P.S. Ynez beat me to it.


----------



## Ms Missy

*Re: Preguntar = to ask
Preguntarse = to ask oneself, that is, to wonder*
*......................*

So would "Ask him to remove his hat"  be ...

Le pregunte que quita su sombrero(?) I'm not sure of the subjunctive usage, but I mainly want to know if the 'le' part is correct.


----------



## Outsider

Ms Missy said:


> So would "Ask him to remove his hat"  be ...
> 
> Le pregunte que quita su sombrero(?)


That's a request-ask, not a question-ask. 

Le pedí que quitara su sombrero.


----------



## mgwls

Ms Missy said:


> So would "Ask him to remove his hat"  be ...



I think that would be more like: "pídele que se quite su sombrero" but "pídele que se quite el sombrero" sounds better.


----------



## Ms Missy

Outsider said:


> That's a request-ask, not a question-ask.
> 
> Le *pedí* que quitara su sombrero.


 
Okay, you answered my question about the use of 'le' just fine, so I think I'd better quit while I'm ahead because now I'm wondering why you used the preterite tense *(**pedí)* in your sentence. But I'd better leave that for another day and another thread.  I don't want to get too far off track from the original topic of the thread.

mil gracias!


----------



## Ms Missy

mgwls said:


> I think that would be more like: "pídele que se quite su sombrero" but "pídele que se quite el sombrero" sounds better.


 
I didn't see this one until I had already responded to Outsider's, so I really appreciate this response.  I was really curious about his use of the preterite, but was afraid that the moderators would feel that I was asking too many additional questions that were unrelated to my original inquiry.  So at any rate, I'm glad I was able to 'sneak' that one in!!!


----------



## Ivy29

Ms Missy said:


> Okay, you answered my question about the use of 'le' just fine, so I think I'd better quit while I'm ahead because now I'm wondering why you used the preterite tense *(**pedí)* in your sentence. But I'd better leave that for another day and another thread.
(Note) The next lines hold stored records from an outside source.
-- ==== Sys2Proof/Machine/EngCore.lean ====
section
/-! DEFINITION. What the data plane and the engines share: accesses and their originators, the engine's context and
queue loop (R214 to R223), exceptions (R229), the store buffer and the ordering of memory operations (R240 to R252), and
the cluster cache's hits (R256, R257). -/

namespace Sys2Proof.Machine

/-! ### Accesses -/

/-- A request takes its place among the accesses in flight, and the wake of every sleeping domain it depends on begins (R31). -/
def State.newAccess (s : State) (a : Access) : State :=
  let t : State := { s with
    accesses := s.accesses ++ [{ a with
      id := s.adm.nextId
      born := s.now }]
    adm.nextId := s.adm.nextId + 1 }
  t.wake (t.accessDomains (lineOf a.dpa))

/-- The originator of an access, for the counters (R118). -/
def Access.orig (a : Access) : Orig :=
  match a.own with
  | .host => .host a.port.val
  | .engine e _ => .cluster (e / 8)
  | .device e _ => .cluster (e / 8)
  | .ring e => .cluster (e / 8)
  | .fill k => .cluster k
  | .remote _ _ => .orbit

/-- Where an access queues: a port, a cluster in a port's place, or Orbit (R113, R214). -/
def Access.src (a : Access) : Nat := a.orig.bit

/-- Advances a counter of the access's host port; an engine has none (R68). -/
def State.portCount (s : State) (a : Access) (i k : Nat) : State :=
  match a.own with
  | .host => s.hpCount a.port i k
  | _ => s

/-- Media lost: reads poisoned, writes completed unstored, until a format (R159). -/
def State.mediaLost (s : State) : Bool := s.get F.MAP_STAT_FMT == 3

/-! ### Engines and their contexts (R214, R215, R219) -/

def gate0 : MemGate := ⟨0, 0, 0, 0⟩

def engInit : EngSt where
  x := []
  pc := 0
  phase := .off
  prog := 0
  prod := 0
  ring := none
  ringDesc := 0
  bell := false
  code := 0
  ret := 0
  cycles := 0
  wrFailed := false
  ops := []
  nextTag := 0
  ldGate := gate0
  stGate := gate0
  leaving := false
  dbg := false
  dbgLost := none
  evtAt := none

def State.eng (s : State) (e : Nat) : EngSt := mapGet (fun _ => engInit) s.clu.engs e

def State.setEng (s : State) (e : Nat) (g : EngSt) : State :=
  { s with clu.engs := mapSet (fun _ => engInit) s.clu.engs e g }

/-- x0 reads 0 (R224). -/
def EngSt.get (g : EngSt) (r : Nat) : Xlen := if r = 0 then 0 else mapGet (fun _ => 0) g.x r

/-- A write of x0 is ignored (R224). -/
def EngSt.set (g : EngSt) (r : Nat) (v : Xlen) : EngSt :=
  if r = 0 then g else { g with x := mapSet (fun _ => 0) g.x r v }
I don't want to get too far off track from the original topic of the thread.
> 
> mil gracias!


 

*Le pedí que se quitara el sombrero.*

*Ivy29*


----------



## Pedro P. Calvo Morcillo

Ms Missy said:


> (...) now I'm wondering why you used the preterite tense *(**pedí)* in your sentence.
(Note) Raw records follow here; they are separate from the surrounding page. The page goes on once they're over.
def State.lookupReturn (s : State) (id : Nat) (err : LineData) (egress : HostLine) : State :=
  match s.access id with
  | some a =>
    if a.stage = .lookup ∧ s.lookupAwake = true ∧ s.lineTurn a = true ∧ a.poisonAll = false then
      s.lookupDone a err egress
    else s
  | none => s

/-! ### Media lines (R37 step 8, R38) -/

/-- Energy of the SOFT-READ steps of a deep recovery in nJ: the line is sampled once, in four quarters where it is in 1-bit mode (R115,
R198; log 82). -/
def deepCharge (halo : Bool) : Nat := if halo then 40 else 10

/-- Starts deep recovery of a line for a region, once, with the charge of its steps; `count` counts it for the one who asked (R38,
R115, R119). -/
def State.startDeepAt (s : State) (line region : Nat) (count : State → State) : State :=
  if s.adm.deep.any (fun p => p.1 == line) then s
  else (count (State.charge { s with adm.deep := s.adm.deep ++ [(line, region)] } (deepCharge (s.haloHit line).isSome))).wake
    (s.mediaDomain line)

/-- Starts deep recovery for an access. -/
def State.startDeep (s : State) (a : Access) : State := s.startDeepAt (lineOf a.dpa) a.region (fun t => t.pmcAcc a 0x24 1)

/-- A line's deep recovery is no longer wanted. -/
def State.dropDeep (s : State) (line : Nat) : State :=
  { s with adm.deep := s.adm.deep.filter (fun p => p.1 != line) }

/-- The line does not decode: a Strict access, or one with a speculative reconstruction, takes the parity reconstruction beside
deep recovery; another, or a Halo slot's, waits for deep recovery (R38, R110). -/
def State.undecodable (s : State) (a : Access) (mpa : Nat) (halo : Bool) : State :=
  let t := s.noteRead (lineOf a.dpa) mpa halo 0 true
  let t := if a.lead then t.pmcAcc a 0x20 1 else t
  let t := t.startDeep a
  let shared := s.accesses.any (fun b => b.id != a.id && lineOf b.dpa == lineOf a.dpa && b.stage == .recon mpa)
  if !halo && a.own == .host && (a.spec || !dPatient a.desc) then
    (if a.spec || shared then t else t.issueRecon a.reader mpa).setAccess { a with stage := .recon mpa }
  else t.setAccess { a with stage := .deep mpa }

/-- The read that an access waits for is the one in progress on its plane, or the next in the die's order (R108); one that shares
another's read has it when that one has. -/
def State.dieTurn (s : State) (a : Access) (mpa : Nat) : Bool :=
  a.reading || (!s.onPlane a mpa (·.reading) && !s.onPlane a mpa (fun b =>
    decide (b.dieRank < a.dieRank) || (b.dieRank == a.dieRank && decide (b.order < a.order)))) ||
  (!a.lead && s.onPlane a mpa (fun b => lineOf b.dpa == lineOf a.dpa && b.reading))

/-- The access looks its line up again. -/
def State.again (s : State) (a : Access) : State := s.setAccess { a with
  stage := .lookup
  lead := false
  reading := false
  spec := false
  around := false }

/-- A media line arrives for an access (R37 step 8). A line that the vault has come to hold meanwhile is looked up again. -/
def State.mediaLine (s : State) (id : Nat) (r : MediaResult) (egress : HostLine) : State :=
  match s.access id with
  | some a =>
    match a.stage with
    | .media mpa halo =>
      if (s.vaultHit (lineOf a.dpa)).isSome then s.again a
      else if s.chanOut (mpaCh mpa) then s.useLost a ⟨false, egress, a.macCause, fun u => u⟩
      else if s.isAwake (8 + mpaCh mpa) && !a.poisonAll && s.dieTurn a mpa then
        match r with
        | .undecodable => s.undecodable a mpa halo
        | .decoded c err =>
          let line := lineOf a.dpa
          let read := s.readFor a (!halo) (s.cell mpa ^^^ err)
          let t := s.noteRead line mpa halo c false
          let t := if a.lead then t.pmcAcc a 0x25 c else t
          let t := if a.write then t else t.pmcAcc a (if halo then 0x1A else 0x1B) 1
          let t := match read with
            | .ok l => if a.write || (s.dmrOf line).isSome then t else t.cacheFill line l
            | _ => t
          ((t.countMac read).laneBusy 17).useFound a read ⟨false, egress, a.macCause, fun u => u.undecodable a mpa halo⟩
      else s
    | _ => s
  | none => s

/-- Every access that waits for a line's deep recovery is served. -/
def State.serveDeep (s : State) (line : Nat) (f : State → Access → State) : State :=
  (s.accesses.filter (fun a => lineOf a.dpa == line &&
    (match a.stage with | .deep _ => true | .recon _ => true | _ => false))).foldl f s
That's because you used "Le pregunte..." and he has interpreted you really meant "Le pregunt*é*...".


----------



## Pedro P. Calvo Morcillo

heidita said:


> *O sea: María está preguntando algo a alguien.*
> 
> ¿Qué le está preguntando a María?
> 
> Qué: complemento directo
> 
> está preguntando: verbo
> 
> Le: complemento de María (la palabra técnica no me la sé)
> 
> a María: complemento indirecto
> 
> sujeto: elíptico


Hola:

"Le" ahí sigue siendo un complemento indirecto. La duplicación del complemento indirecto a través del pronombre átono es siempre posible.

Un saludete.

Pedro.


----------



## heidita

Outsider said:


> Le pedí que quitara su sombrero.


 


Ivy29 said:


> *Le pedí que se quitara el sombrero.*
> 
> *Ivy29*


 
Ousider y Missy, faltaba se, como lo ha puesto Ivy.
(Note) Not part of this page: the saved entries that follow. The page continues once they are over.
/-- Marks a slot BAD; a 1-bit tile with 16 of them retires, and the owners of its lines are folded (R174). -/
def State.markBad (s : State) (k : Nat) : State :=
  let t := (s.haloFreeSlot k).setBad k
  let slots := tileSlots k
  let bad := slots.countP (fun i => match mapGet? t.store.halo i with | some e => e.bad | none => false)
  let t : State := if bad ≥ 16 ∧ bad < 64 then
      let owners := slots.filterMap (fun i => match mapGet? t.store.halo i with
        | some e => if e.valid then some (tileOfLine e.line) else none
        | none => none)
      { t with
        wear.haloTiles := addOnce t.wear.haloTiles (k / 64 * 64)
        wear.refresh := owners.foldl addOnce t.wear.refresh }
    else t
  t.finishHaloTiles

/-- A drain's PROGRAM-1 ends, once it is not suspended (R109, R135 steps 5 and 6, R139, R174, R178, R209). -/
def State.drainDone (s : State) (slot : Nat) (ok : Bool) : State :=
  match s.store.drains.find? (fun d => d.slot == slot) with
  | none => s
  | some d =>
    let m := slotMpa slot
    if s.planeHeld (mpaCh m) (mpaDie m) (mpaPlane m) then s else
    let s : State := { s.vacate (mpaCh m) (mpaDie m) (mpaPlane m) with
      store.drains := s.store.drains.filter (fun q => q.slot != slot)
      wear.prog1 := s.wear.prog1 + 1 }
    if ok then
      let inPlace := (match mapGet? s.store.halo slot with | some e => e.valid && e.line == d.way.line | none => false)
      let t := match s.haloHit d.way.line with
        | some (k, _) => if k = slot then s else s.haloFreeSlot k
        | none => s
      let t := ((t.setCell (slotMpa slot) d.stored).add64 R.HALO_DRAIN_LO 1).haloTake slot d.way.line
      let t := if inPlace then t.add64 R.HALO_INPLACE_LO 1 else t
      if mapGet? t.store.vault d.loc = some d.way then t.vaultDrop d.loc else t
    else
      let (f, t) := s.fresh
      ((((t.setCell (slotMpa slot) (BitVec.ofNat 2432 f.toNat)).satReg R.HALO_PROG_FAIL 1).markBad slot)).post 0x04 0x01 m 0

/-! ### Fold: what is folded (R145, R150, R173, R175, R179) -/

/-- Free and reclaimable groups of a channel. -/
def State.availOn (s : State) (c : Nat) : Nat := s.freeOn c + s.reclOn c

/-- The channels on which garbage collection runs (R150). -/
def State.gcUpdate (s : State) : State :=
  let lo := s.get F.FOLD_GC_CFG_GC_START
  let hi := lo + s.get F.FOLD_GC_CFG_FREE_TARGET
  let run := (List.range 32).filter (fun c => !s.chanOut c &&
    (decide (s.availOn c < lo) || (s.store.gcRun.contains c && decide (s.availOn c < hi))))
  State.showFolds { s with store.gcRun := run }

/-- Static levelling is due on a channel (R179). -/
def State.levels (s : State) (c : Nat) : Bool :=
  s.flag (F.MED_WEAR_CFG_WL_EN c) && decide (s.genMax c - s.genMin c > max 100 (s.get (F.MED_WEAR_CFG_WL_SPREAD c)))

/-- The first of a list by a measure. -/
def leastBy (f : Nat → Nat × Nat) : List Nat → Option Nat
  | [] => none
  | x :: xs => some (xs.foldl (fun b y => if (f y).1 < (f b).1 ∨ ((f y).1 = (f b).1 ∧ (f y).2 < (f b).2) then y else b) x)

/-- The closed groups being emptied on a channel: by garbage collection, static levelling, a retired parity tile, or a unit
that evacuates (R150, R179, R181, R182). -/
def State.victims (s : State) (c : Nat) : List Nat :=
  let closed := (s.groupsIn .closed).filter (fun g => groupCh g == c)
  let gc := if s.store.gcRun.contains c then (leastBy (fun g => (s.liveCount g, (s.group g).closeOrder)) closed).toList else []
  let wl := if s.levels c then (leastBy (fun g => ((s.group g).gen, g)) closed).toList else []
  gc ++ wl ++ closed.filter (fun g => s.tileOut g (s.group g).parityDie ||
    (List.range 16).any (fun d => (s.group g).live.getLsbD d && s.onEvac g d))

/-- Tiles that a refresh fold takes: LOW_MARGIN ones and those that Halo slot health or an evacuation names (R173, R174,
R182). -/
def State.needsRefresh (s : State) (tile : Nat) : Bool :=
  ((s.tileEnt tile).mapped && (s.tileEnt tile).lowMargin) || s.wear.refresh.contains tile

def State.refreshPending (s : State) : Bool :=
  s.store.map.any (fun p => p.2.mapped && p.2.lowMargin && !p.2.folding) ||
  s.wear.refresh.any (fun t => !(s.tileEnt t).folding)

/-- A dirty vault line of the tile has a dead bucket and a loaded key (R175). -/
def State.hasDead (s : State) (tile : Nat) : Bool :=
  s.store.vault.any (fun q => tileOfLine q.2.line == tile && q.2.dirty && s.bucketDead q.2.line && (s.drainKeys q.2).isSome)

/-- An ordinary fold of the tile is due: Halo occupancy, MIN_LINES, and the largest HALO_CNT first (R145). -/
def State.ordinaryDue (s : State) (tile : Nat) : Bool :=
  let occ := s.get F.HALO_STAT_OCC
  let n := (s.tileEnt tile).haloCnt
  s.flag F.FOLD_CFG_EN && decide (occ ≥ s.foldStartPct) && decide (0 < n) &&
  (decide (s.get F.FOLD_CFG_MIN_LINES ≤ n) || decide (occ ≥ s.haloThrottle)) &&
  s.store.map.all (fun p => p.2.folding || decide (p.2.haloCnt ≤ n))

/-- Why a fold of the tile may start now, in the order of R145 and R173. -/
def State.foldReason (s : State) (tile : Nat) : Option FoldWhy :=
  let e := s.tileEnt tile
  let urgentLeft := s.store.urgent.any (fun t => !(s.tileEnt t).folding)
  if e.folding then none
  else if s.store.urgent.contains tile then some .urgent
  else if urgentLeft then none
  else if s.needsRefresh tile then some .refresh
  else if s.refreshPending then none
  else if s.flag F.FOLD_CFG_EN && s.hasDead tile then some .deadBucket
  else if e.mapped && (s.victims (mpaCh (e.pos * 256))).contains (posGroup s.haloTiles e.pos) then some .gc
  else if s.ordinaryDue tile then some .ordinary
  else none

/-! ### Fold: sources and positions (R143, R146, R175) -/

/-- The source of a line of a tile (R146); dead buckets' tiles take dirty vault lines (R175). -/
def State.foldSource (s : State) (tile i : Nat) (dead : Bool) : FoldSrc :=
  let line := tile * 256 + i
  let vault := match s.vaultHit line with
    | some (loc, w) => if dead && w.dirty && (s.drainKeys w).isSome then some (loc, w) else none
    | none => none
  match vault with
  | some (loc, w) => .vault loc w
  | none => match s.haloHit line with
    | some (k, e) => .halo k e.seq
    | none => if (s.tileEnt tile).mapped then .bulk ((s.tileEnt tile).pos * 256 + i) else .erased

/-- Opens the next group of a channel and plane, with its parity where R128 and R181 have it now (R179). -/
def State.openGroup (s : State) (key : Nat) : Option (OpenGroup × State) :=
  (s.bestFree (fun g => groupKey g == key)).map (fun g =>
    let o : OpenGroup := ⟨g, [], [], s.now⟩
    let e : GroupEnt := { s.group g with
      st := .opened
      parityDie := s.parityFor g }
    (o, State.showGroups { s.setGroup g e with store.opened := mapPut s.store.opened key o }))

/-- The plane of a position can take a tile's program. -/
def State.posFree (s : State) (pos : Nat) : Bool :=
  s.planeFree (mpaCh (pos * 256)) (mpaDie (pos * 256)) (mpaPlane (pos * 256)) true

/-- The program of a tile at a position is suspended. -/
def State.posHeld (s : State) (pos : Nat) : Bool := s.planeHeld (mpaCh (pos * 256)) (mpaDie (pos * 256)) (mpaPlane (pos * 256))

def State.posVacate (s : State) (pos : Nat) : State := s.vacate (mpaCh (pos * 256)) (mpaDie (pos * 256)) (mpaPlane (pos * 256))

/-- The next free position, in rising die order and in rotation over channels and planes (R143); none while its plane is not free. -/
def State.takePos (s : State) : Option (Nat × State) :=
  ((List.range 128).map (fun i => (s.store.nextKey + i) % 128)).findSome? (fun key =>
    if s.chanOut (key % 32) then none
    else
      let found := match mapGet? s.store.opened key with
        | some o => some (o, s)
        | none => s.openGroup key
      match found with
      | none => none
      | some (o, t) => match (t.dataDies o.group).find? (fun d => !o.placed.contains d && !t.onEvac o.group d) with
        | none => none
        | some d => if !t.posFree (groupPos t.haloTiles o.group d) then none else some (groupPos t.haloTiles o.group d, { t with
            store.opened := mapPut t.store.opened key { o with
              placed := o.placed ++ [d]
              last := t.now }
            store.nextKey := (key + 1) % 128 }))

/-- A position taken and not programmed becomes void; it is reset with its group (R143, R148). -/
def State.voidPos (s : State) (pos : Nat) : State :=
  let g := posGroup s.haloTiles pos
  let e := s.group g
  (s.setGroup g { e with void := e.void ||| bit16 (posDie pos) }).showGroups

/-- Media reads that a fold's sources take. -/
def foldReads (src : List FoldSrc) : Nat := src.countP (fun f => match f with | .halo .. => true | .bulk _ => true | _ => false)

/-- The media position of a source. -/
def FoldSrc.mpa : FoldSrc → Option Nat
  | .halo k _ => some (slotMpa k)
  | .bulk m => some m
  | _ => none

/-- Charge of the 48 PROGRAM-4 passes of a tile, in nJ (R115, R204). -/
def tileCharge : Nat := 48 * 150

/-- A tile's program is sent to a position: 7,200 nJ, its bytes on the bus, its channel awake, its plane taken (R109, R115, R202). -/
def State.chargeTile (s : State) (pos : Nat) : State :=
  let m := pos * 256
  (((s.charge tileCharge).bus (mpaCh m) (16 + 256 * 304 + 48 * 16)).wake [8 + mpaCh m]).occupy (mpaCh m) (mpaDie m) (mpaPlane m)
    (.prog4 (pos % 2 ^ 17) 0 1)

/-- The class whose budget a tile's maintenance reads heed: its region's. -/
def State.tileClass (s : State) (tile : Nat) : Option Nat := (s.regionAt (tile * 65536)).map (fun p => dClass p.2)

/-- Maintenance reads of a tile's class wait while its media-read bucket is below 1 (R114). -/
def State.readsWait (s : State) (tile : Nat) : Bool :=
  match s.tileClass tile with | some c => s.budgetBroken c | none => false

/-- A source of a fold cannot be read now: it lies on a retired channel, whose data a later start may bring back (R184; log 69), or
its class's reads wait (R114). -/
def State.foldBlocked (s : State) (tile : Nat) (src : List FoldSrc) : Bool :=
  src.any (fun f => match f.mpa with
    | some m => s.chanOut (mpaCh m)
    | none => false) || (decide (0 < foldReads src) && s.readsWait tile)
Pedro P. Calvo Morcillo said:


> "Le" ahí sigue siendo un complemento indirecto. La duplicación del complemento indirecto a través del pronombre átono es siempre posible.


 
¡¡Ya llegó el listo!!

En efecto, complemento indirecto. Pensé que técnicamente se llamaba de otra forma. La duplicidad del complemento indirecto no se posible en ningún idioma conocido por mí. Así que, Missy, no te desesperes.


----------